Blue/Green Deployment on ECS with EC2 Cluster

5 min readNov 18, 2019

Blue/Green Deployment is an approach to have zero downtime deployment. This can be accomplished by creating two separate environments. One of them will host the current application (called “Blue”) and the other will host the application you will deploy (called “Green”).

This approach can greatly reduce risk especially in production environment. It allows you to serve the new application only when it’s ready, giving a very smooth transition for your users. It also allows you to rollback to the previous application if something goes wrong with the new application.
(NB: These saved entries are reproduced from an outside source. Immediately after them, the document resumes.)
/-- 95 section 2.3, a 32-bit scalar. -/
theorem test_cb_any_ltz_scalar :
    goesTo (put 3 1 0x00000000 (launch 0x1000 [0xf023, 0x0010])) 0x1004 = true := by decide

/-- 95 section 2.3, two lanes of 16 bits. -/
theorem test_cb_any_ltz_vector :
    goesTo (put 3 2 0x80000001 (launch 0x1000 [0xf023, 0x0010])) 0x1010 = true := by decide

/-- 95 section 2.3, a 32-bit scalar. -/
theorem test_cb_any_gez_scalar :
    goesTo (put 3 1 0x00000000 (launch 0x1000 [0xf033, 0x0010])) 0x1010 = true := by decide

/-- 95 section 2.3, two lanes of 16 bits. -/
theorem test_cb_any_gez_vector :
    goesTo (put 3 2 0x80000001 (launch 0x1000 [0xf033, 0x0010])) 0x1010 = true := by decide

/-- 95 section 2.3, a 32-bit scalar. -/
theorem test_cb_any_gtz_scalar :
    goesTo (put 3 1 0x00000000 (launch 0x1000 [0xf043, 0x0010])) 0x1004 = true := by decide

/-- 95 section 2.3, two lanes of 16 bits. -/
theorem test_cb_any_gtz_vector :
    goesTo (put 3 2 0x80000001 (launch 0x1000 [0xf043, 0x0010])) 0x1010 = true := by decide

/-- 95 section 2.3, a 32-bit scalar. -/
theorem test_cb_any_lez_scalar :
    goesTo (put 3 1 0x00000000 (launch 0x1000 [0xf053, 0x0010])) 0x1010 = true := by decide

/-- 95 section 2.3, two lanes of 16 bits. -/
theorem test_cb_any_lez_vector :
    goesTo (put 3 2 0x80000001 (launch 0x1000 [0xf053, 0x0010])) 0x1010 = true := by decide

/-- 95 section 2.3, a 32-bit scalar. -/
theorem test_cb_all_eqz_scalar :
    goesTo (put 3 1 0x00008000 (launch 0x1000 [0xf083, 0x0010])) 0x1004 = true := by decide

/-- 95 section 2.3, two lanes of 16 bits. -/
theorem test_cb_all_eqz_vector :
    goesTo (put 3 2 0x00010000 (launch 0x1000 [0xf083, 0x0010])) 0x1004 = true := by decide

/-- 95 section 2.3, a 32-bit scalar. -/
theorem test_cb_all_nez_scalar :
    goesTo (put 3 1 0x00000000 (launch 0x1000 [0xf093, 0x0010])) 0x1004 = true := by decide

/-- 95 section 2.3, two lanes of 16 bits. -/
theorem test_cb_all_nez_vector :
    goesTo (put 3 2 0x00010000 (launch 0x1000 [0xf093, 0x0010])) 0x1004 = true := by decide

/-- 95 section 2.3, a 32-bit scalar. -/
theorem test_cb_all_ltz_scalar :
    goesTo (put 3 1 0x80000000 (launch 0x1000 [0xf0a3, 0x0010])) 0x1010 = true := by decide

/-- 95 section 2.3, two lanes of 16 bits. -/
theorem test_cb_all_ltz_vector :
    goesTo (put 3 2 0x80000001 (launch 0x1000 [0xf0a3, 0x0010])) 0x1004 = true := by decide

/-- 95 section 2.3, a 32-bit scalar. -/
theorem test_cb_all_gez_scalar :
    goesTo (put 3 1 0x80000000 (launch 0x1000 [0xf0b3, 0x0010])) 0x1004 = true := by decide

/-- 95 section 2.3, two lanes of 16 bits. -/
theorem test_cb_all_gez_vector :
    goesTo (put 3 2 0x80000001 (launch 0x1000 [0xf0b3, 0x0010])) 0x1004 = true := by decide

/-- 95 section 2.3, a 32-bit scalar. -/
theorem test_cb_all_gtz_scalar :
    goesTo (put 3 1 0x7fffffff (launch 0x1000 [0xf0c3, 0x0010])) 0x1010 = true := by decide

/-- 95 section 2.3, two lanes of 16 bits. -/
theorem test_cb_all_gtz_vector :
    goesTo (put 3 2 0x80000001 (launch 0x1000 [0xf0c3, 0x0010])) 0x1004 = true := by decide

/-- 95 section 2.3, a 32-bit scalar. -/
theorem test_cb_all_lez_scalar :
    goesTo (put 3 1 0xffffffff (launch 0x1000 [0xf0d3, 0x0010])) 0x1010 = true := by decide

/-- 95 section 2.3, two lanes of 16 bits. -/
theorem test_cb_all_lez_vector :
    goesTo (put 3 2 0x80000001 (launch 0x1000 [0xf0d3, 0x0010])) 0x1004 = true := by decide

/-- 95 section 2.4, 32-bit scalars. -/
theorem test_cb_any_eq_scalar :
    goesTo (put 1 1 0x80000000 (put 2 1 0x80000000 (launch 0x1000 [0xf112, 0xfff9]))) 0x0ff8 = true := by decide

/-- 95 section 2.4, two lanes of 16 bits. -/
theorem test_cb_any_eq_vector :
    goesTo (put 1 2 0x0001ffff (put 2 2 0x00010001 (launch 0x1000 [0xf112, 0xfff9]))) 0x0ff8 = true := by decide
Blue/Green Deployment on ECS

On ECS, these two separate environments are two Load Balancing Target Groups serving two Task sets. How it works, in brief, is CodeDeploy deploys our new application (Task set) while the original application (Task set) is still serving the Users. After some initial tests, it will reroute the traffic to the new application and after a while, it will terminate the original application.
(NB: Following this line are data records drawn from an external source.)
-- ==== Sys2Proof/Machine/Fir.lean ====
section
/-!
DEFINITION. The FIR Decimator (spec/41_fir_decimator.md): the primitives of R111 and R113 and the commands FIRP,
FIRRST, GETFIRC and GETFIRN. None of them reads or writes `DECCNT` (R117).
-/

namespace Sys2Proof.Machine

/-- The sum of R111: from `zero`, each product formed and rounded on its own and added, in ascending tap order. -/
def firConvolve (s : State) (line : DelayLine) : NumVal :=
  (List.range s.cfg.firTaps).foldl
    (fun acc i => s.num.add acc (s.num.mul (readFirc s i) (line.read s.num.zero i))) s.num.zero

/-- `FIR.process(x, run)` (R111): the result, and the state with `x` saved. -/
def firProcess (x : NumVal) (run : Bool) (s : State) : NumVal × State :=
  let line := s.firh.save x
  (if run then firConvolve s line else s.num.zero, { s with firh := line })

/-- `FIR.reset()` (R113). -/
def firReset (s : State) : State := { s with firh := s.firh.reset s.num.zero }

/-- FIRP `x, run` (R112). -/
def execFirp (x : Word) (run : Bool) (s : State) : Result :=
  whenInit s
    (let r := firProcess (numOperand s x) run s
     respondNums [r.1] r.2)

/-- FIRRST (R113). -/
def execFirrst (s : State) : Result :=
  whenInit s (respondDone (firReset s))

/-- GETFIRC `i` (R114). -/
def execGetfirc (i : Nat) (s : State) : Result :=
  whenInit s
    (if tapInRange s i then respondNums [readFirc s i] s else raise .errRange s)

/-- GETFIRN (R115). -/
def execGetfirn (s : State) : Result :=
  whenInit s (respondIndex s.cfg.firTaps s)

end Sys2Proof.Machine
end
With Fargate-cluster we won’t have to worry about servers. But with EC2-cluster, other problems might arise: Port conflict, not enough CPU / Memory, and so on.

So in this article, I would like to share my take on the Blue/Green deployment approach on ECS with EC2-cluster.

Preparation

Launch ECS Instances with Auto Scaling Groups

When we create a new ECS cluster with EC2 instances, AWS will automatically create an Auto Scale Configuration and an Auto Scaling Group (ASG) for us. This is the easiest way to start instances for our ECS Cluster. We can easily set up desired instances on our ASG, and it will launch ECS instances for us.
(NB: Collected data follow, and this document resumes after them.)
/-- Settles O12: a command is refused in the state it began in, which for a step is the state with the transaction
taken; a transaction that is no command is refused there too. -/
theorem errorChangesNothing : Obligations.ErrorChangesNothing := by
  unfold Obligations.ErrorChangesNothing
  refine ⟨fun i s t r hexec hresp herr => (exec_refused hexec hresp herr).2, ?_⟩
  intro s t h p rest r hport hstep hresp herr
  cases hdec : decode (vecLen s) h p with
  | error e =>
    rw [step_illegal hport hdec, takePort_of_port hport] at hstep
    obtain rfl := Host.Outcome.next.inj hstep
    obtain rfl := Option.some.inj hresp
    rfl
  | ok i =>
    rw [step_command hport hdec, takePort_of_port hport] at hstep
    exact (exec_refused hstep hresp herr).2

/-- Settles O14: the status is one of the command's row in `MayRaise`. -/
theorem statusOwners : Obligations.StatusOwners := by
  unfold Obligations.StatusOwners
  intro i s t r hexec hresp
  have hraise {st : Status} (hst : r.st = st) (hne : st ≠ .ok) : MayRaise i st :=
    hst ▸ (exec_refused hexec hresp (hst ▸ hne)).1
  refine ⟨fun hst => ?uninit, fun hst => ?range, fun hst => ?config, fun hst => ?illegal⟩
  case uninit =>
    cases hraise hst nofun with
    | uninit hinit => exact hinit
  case range =>
    cases hraise hst nofun with
    | getfirc k => exact .inl ⟨k, rfl⟩
    | iirp c x => exact .inr (.inl ⟨c, x, rfl⟩)
    | iirrst c => exact .inr (.inr (.inl ⟨c, rfl⟩))
    | getsosc c j => exact .inr (.inr (.inr (.inl ⟨c, j, rfl⟩)))
    | enupd c x => exact .inr (.inr (.inr (.inr (.inl ⟨c, x, rfl⟩))))
    | geten c => exact .inr (.inr (.inr (.inr (.inr ⟨c, rfl⟩))))
  case config =>
    cases hraise hst nofun with
    | init n => exact .inl ⟨n, rfl⟩
    | setch m => exact .inr (.inl ⟨m, rfl⟩)
    | settf f => exact .inr (.inr ⟨f, rfl⟩)
  case illegal =>
    cases hraise hst nofun with
    | chkLength ev => exact ⟨ev, rfl⟩

end Sys2Proof.Machine

namespace Sys2Proof.Machine

/-! ## HWRESET, INIT and the resets (R215, R218) -/

/-- Settles O9: taking the event and `hwReset`, field by field. -/
theorem hwResetEvent : Obligations.HwResetEvent := by
  unfold Obligations.HwResetEvent
  intro s rest hport
  refine ⟨hwReset (takePort s), step_hwReset hport, rfl, rfl, rfl, ?_⟩
  rw [hwReset_port, takePort_port, hport, List.tail_cons]

/-! ### The state right after reset -/

theorem isFinite_b64OfMagnitude (neg : Bool) {m : Nat} (hm : m < b64InfMagnitude) :
    (b64OfMagnitude neg m).isFinite = true := by
  rw [b64OfMagnitude, if_neg hm.not_ge]
  by_cases hzero : m = 0
  · cases neg <;> simp [hzero, NumVal.isFinite]
  · simp [hzero, NumVal.isFinite]

theorem isFinite_numOfFiniteBits (b : FiniteBits) : (numOfFiniteBits b).isFinite = true :=
  isFinite_b64OfMagnitude b.neg b.magnitude.isLt

theorem b64Gt_b64OfMagnitude_zero {m : Nat} (hpos : m ≠ 0) (hm : m < b64InfMagnitude) :
    b64Gt (b64OfMagnitude false m) (.rat 0) = true := by
  rw [b64OfMagnitude, if_neg hm.not_ge, if_neg hpos]
  exact decide_eq_true (b64Value_pos hpos)

/-- The parameters of log 2 are within R8's bounds. -/
theorem configValid_resetConfig : configValid resetConfig = true := by
  have htf : Config.tfResetLess1.val + 1 < b64InfMagnitude := by
    have := Config.tfResetLess1.isLt
    simp only [b64InfMagnitude]
    omega
  have htaps : resetConfig.firTaps ≤ 65535 := Config.firTapsLess1.isLt
  have hsections : resetConfig.iirSections ≤ 13107 := Config.iirSectionsLess1.isLt
  have hfirCoef : ∀ v ∈ resetConfig.firCoef, numBinary64.finite v = true := by
    simp only [resetConfig, List.forall_mem_map]
    exact fun i _ => isFinite_numOfFiniteBits _
  have hsosCoef : ∀ row ∈ resetConfig.sosCoef,
      row.length = resetConfig.iirSections ∧ ∀ q ∈ row, sosFinite numBinary64 q = true := by
    simp only [resetConfig, List.forall_mem_map]
    refine fun c _ => ⟨by simp, fun s _ => ?_⟩
    simp [sosFinite, numBinary64, isFinite_numOfFiniteBits]
  simp only [configValid, Bool.and_eq_true, decide_eq_true_eq, List.all_eq_true, and_assoc]
  refine ⟨by decide, by decide, by decide, Nat.le_add_left .., htaps, ?firCount, hfirCoef, Nat.le_add_left ..,
    hsections, ?rowCount, hsosCoef, by decide, ?tfFinite, ?tfPositive, by decide⟩
  case firCount => simp [resetConfig]
  case rowCount => simp [resetConfig]
  case tfFinite => exact isFinite_b64OfMagnitude false htf
  case tfPositive => exact b64Gt_b64OfMagnitude_zero (Nat.succ_ne_zero _) htf

/-- Settles O57: before INIT a state is good where its parameters are. -/
theorem resetStateGood : Obligations.ResetStateGood := by
  unfold Obligations.ResetStateGood
  exact ⟨wf_of_regsValid configValid_resetConfig nofun, rfl⟩

/-! ### Two blocks before INIT -/

/-- What an uninitialised block does not accept it refuses, with a status that the command alone decides. -/
theorem exec_uninit_refused (i : Instr) : ∃ st, ∀ s : State, s.initd = false →
    (∀ n, i = .init n → countValid s n = false) →
    exec i s = .next { s with resp := some (errorResponse st) } := by
  cases i with
  | init n => exact ⟨.errConfig, fun s _ hn => exec_init_refused (.inr (hn n rfl))⟩
  | _ => exact ⟨.errUninit, fun s hs _ => uninitialisedRefused _ s hs nofun⟩

/-- Settles O15: INIT's check of the count and the registers it writes are functions of the parameters, and every other
outcome is a refusal. -/
theorem uninitialisedUnobservable : Obligations.UninitialisedUnobservable := by
  unfold Obligations.UninitialisedUnobservable
  intro i s u t v hs hu hcfg ht hv
  have hcount (n : Nat) : countValid u n = countValid s n := by rw [countValid, countValid, hcfg]
  by_cases haccepted : ∃ n, i = .init n ∧ countValid s n = true
  · obtain ⟨n, rfl, hn⟩ := haccepted
    obtain rfl := Host.Outcome.next.inj ((exec_init_accepted hs hn).symm.trans ht)
    obtain rfl := Host.Outcome.next.inj ((exec_init_accepted hu ((hcount n).trans hn)).symm.trans hv)
    exact ⟨rfl, rfl, fun _ => congrArg (initRegs · n) hcfg⟩
  · have hbad (n : Nat) (hi : i = .init n) : countValid s n = false :=
      Bool.eq_false_of_not_eq_true fun hn => haccepted ⟨n, hi, hn⟩
    obtain ⟨st, hrefused⟩ := exec_uninit_refused i
    obtain rfl := Host.Outcome.next.inj ((hrefused s hs hbad).symm.trans ht)
    obtain rfl := Host.Outcome.next.inj
      ((hrefused u hu fun n hi => (hcount n).trans (hbad n hi)).symm.trans hv)
    exact ⟨rfl, hs.trans hu.symm, fun h => absurd (hs.symm.trans h) Bool.false_ne_true⟩

/-! ### CHK where its decision is not specified -/

/-- Settles O51: the free selection too is filtered to the enabled channels of the vector. -/
theorem chkUnspecifiedStaysInBounds : Obligations.ChkUnspecifiedStaysInBounds := by
  unfold Obligations.ChkUnspecifiedStaysInBounds
  intro ws s hinitd hlen hhit hignore _
  cases hdecision : decision s.num s.mask s.tf (ws.map s.num.dec) with
  | none => exact .inl (exec_chk_none hinitd hlen hhit hignore hdecision)
  | some b =>
    obtain ⟨hb, henabled⟩ := decision_mem hdecision
    rw [List.length_map, hlen] at hb
    exact .inr ⟨b, hb, henabled, exec_chk_some hinitd hlen hhit hignore hdecision⟩

/-! ### What a family of commands does not see -/

/-- The state with this response. -/
def answered (r : Response) (s : State) : State := { s with resp := some r }

/-- The two results are one response, in a state and in what `view` shows of that state. -/
def SameAnswer (view : State → State) (res viewed : Result) : Prop :=
  ∃ u r, res = .next (answered r u) ∧ viewed = .next (answered r (view u))

/-- Command `i` uses only what `view` shows: run on the view it has the same response, and leaves the same view. -/
def SeesOnly (view : State → State) (i : Instr) : Prop := ∀ s, SameAnswer view (exec i s) (exec i (view s))

section Views

variable {view : State → State} {s u v : State} {a a' b b' : Result}

theorem sameAnswer_respond (f : Bool) (n : Nat) (p : List Word) (hv : v = view u) :
    SameAnswer view (respond f n p u) (respond f n p v) := ⟨u, okResponse f n p, rfl, by rw [hv]; rfl⟩

theorem sameAnswer_raise (st : Status) (s : State) : SameAnswer view (raise st s) (raise st (view s)) :=
  ⟨s, errorResponse st, rfl, rfl⟩

/-- A check that the state and its view decide alike. -/
theorem sameAnswer_ite {p : Prop} [Decidable p] (ha : SameAnswer view a a') (hb : SameAnswer view b b') :
    SameAnswer view (if p then a else b) (if p then a' else b') := by
  split
  · exact ha
  · exact hb

theorem sameAnswer_whenInit (hinitd : (view s).initd = s.initd) (ha : SameAnswer view a a') :
    SameAnswer view (whenInit s a) (whenInit (view s) a') := by
  rw [whenInit, whenInit, hinitd]
  exact sameAnswer_ite ha (sameAnswer_raise .errUninit s)

/-- A view that leaves out the response before: commands that use only what it shows answer alike on it. -/
theorem runCommands_view (hresp : ∀ r s, view (answered r s) = view s) (hidem : ∀ s, view (view s) = view s)
    {is : List Instr} (his : ∀ i ∈ is, SeesOnly view i) (s : State) :
    (runCommands is (view s)).1 = (runCommands is s).1 := by
  induction is generalizing s with
  | nil => rfl
  | cons i is ih =>
    obtain ⟨hi, his⟩ := List.forall_mem_cons.mp his
    obtain ⟨t, r, hexec, hviewed⟩ := hi s
    have hrest : (runCommands is (answered r (view t))).1 = (runCommands is (answered r t)).1 := by
      rw [← ih his (answered r (view t)), ← ih his (answered r t), hresp, hresp, hidem]
    rw [runCommands_cons hexec, runCommands_cons hviewed, hrest]
    rfl

end Views

/-! ### The filters do not see the detector, nor the detector the filters (R150, R165) -/

/-- The state without the detector's registers, the port and the response. -/
def filterView (s : State) : State := { s with
  mask := 0#64, tf := .rat 0, ignore := false, hit := false, hitch := 0, port := [], resp := none, hwresets := 0 }

/-- The state without the filters' registers and stores, the port and the response. -/
def detectorView (s : State) : State := { s with
  deccnt := 0, firh := ⟨[]⟩, iir := [], enw := [], ensum := [], port := [], resp := none, hwresets := 0 }

theorem pipelineReset_filterView (s : State) : pipelineReset (filterView s) = filterView (pipelineReset s) :=
  congrArg (fun t : State => { t with deccnt := 0 })
    (forChannels_comm (body := resetChannel) filterView (fun _ _ => rfl) s.nch (firReset s))

theorem addSample_filterView (x : NumVal) (s : State) :
    (addSample x (filterView s)).2 = filterView (addSample x s).2 := by
  by_cases hrun : s.deccnt + 1 = s.cfg.decim
  · rw [addSample_run hrun, addSample_run (s := filterView s) hrun]
    exact forChannels_comm (body := channelTick (firProcess x true s).1) filterView (fun _ _ => rfl) s.nch
      { s with deccnt := 0, firh := s.firh.save x }
  · rw [addSample_hold hrun, addSample_hold (s := filterView s) hrun]
    rfl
Launching ECS instances through ASG is always recommended. First, it will make sure we have the minimum number of running instances. And as stated in the name, it allows us to automatically scale-out or scale-in whenever we want.

Two Target Groups, Two Auto Scaling Groups

Now Blue/Green deployment will require two Load Balancing Target Groups. One Target Group will handle instances with the old application (the “Blue”), and the other one will handle instances with the new application (the “Green”). ECS can create these for us during deployment, but we want to create it right now so that we can configure it later.

It can raise problems if we only have one ASG for two Target Groups. For example, during deployment, the instances serving the old application may accidentally get terminated and cause downtime. Also, if somehow our old instances get terminated, we cannot rollback to the original application. Having one ASG for two Target Groups is a BIG NO.

The next step is attaching the ASG to the Target Group. We can attach the Target Group during creation or after. By doing so, every instances launched in the ASG will automatically be associated to their Target Group. We don’t have to worry because they will never get to the wrong Target Group.

Attaching Target Group when creating ASG

Attaching Target Group by editing ASG after it’s created

Deployment

Now that our ASG and Target Groups are ready, let’s see how Blue/Green Deployment works. I assume we already have an ECS Service running and configured to use Blue/Green deployment with the two ASG that we just created.

ECS can only start new Task when there are available instances. If no instance is available, then ECS will not proceed with the deployment. We can do this by simply setting the min. and the desired number of instances (unless your max is 0, then you should set the max. too). ASG will start launching instances, and let’s wait until they are Healthy and InService.

Now that the instances are ready, let’s deploy our apps. We can do this simply by updating our Service with the latest version of Task Definition. The update will trigger a deployment process powered by CodeDeploy.

ECS will start new application in the new instances. And after some initial checks, CodeDeploy will route the traffic to the instances in the second Target Group. Finally, our ECS cluster is serving the newest version of the app with zero downtime.

We have around 1 hour (or depending on your configuration) to wait until it automatically terminates the original application. During this time, it’s always good to do some final checking. If we choose to rollback, CodeDeploy will route the traffic back to the instances of the first Target Group.

If you decide to terminate the original application, we can do this easily with a click of a button. It will finish the deployment and mark everything succeeded.

But wouldn’t it be great if we can automate the whole thing? Please give thumbs up on this issue.

Random Tips

For High Availability, configure ASG to launch instances in multiple AZ. If there’s a problem in AZ 1, ASG can quickly launch instances in AZ 2 or other AZ to minimise downtime.
To save operational cost, we should terminate instances in the ASG not serving traffic. To do this, set the min and the desired number of instances to 0.
Always update your instances with the latest AMI. Simply copy the Launch Configuration and edit with the latest AMI, then modify our ASGs to use the latest Launch Configuration.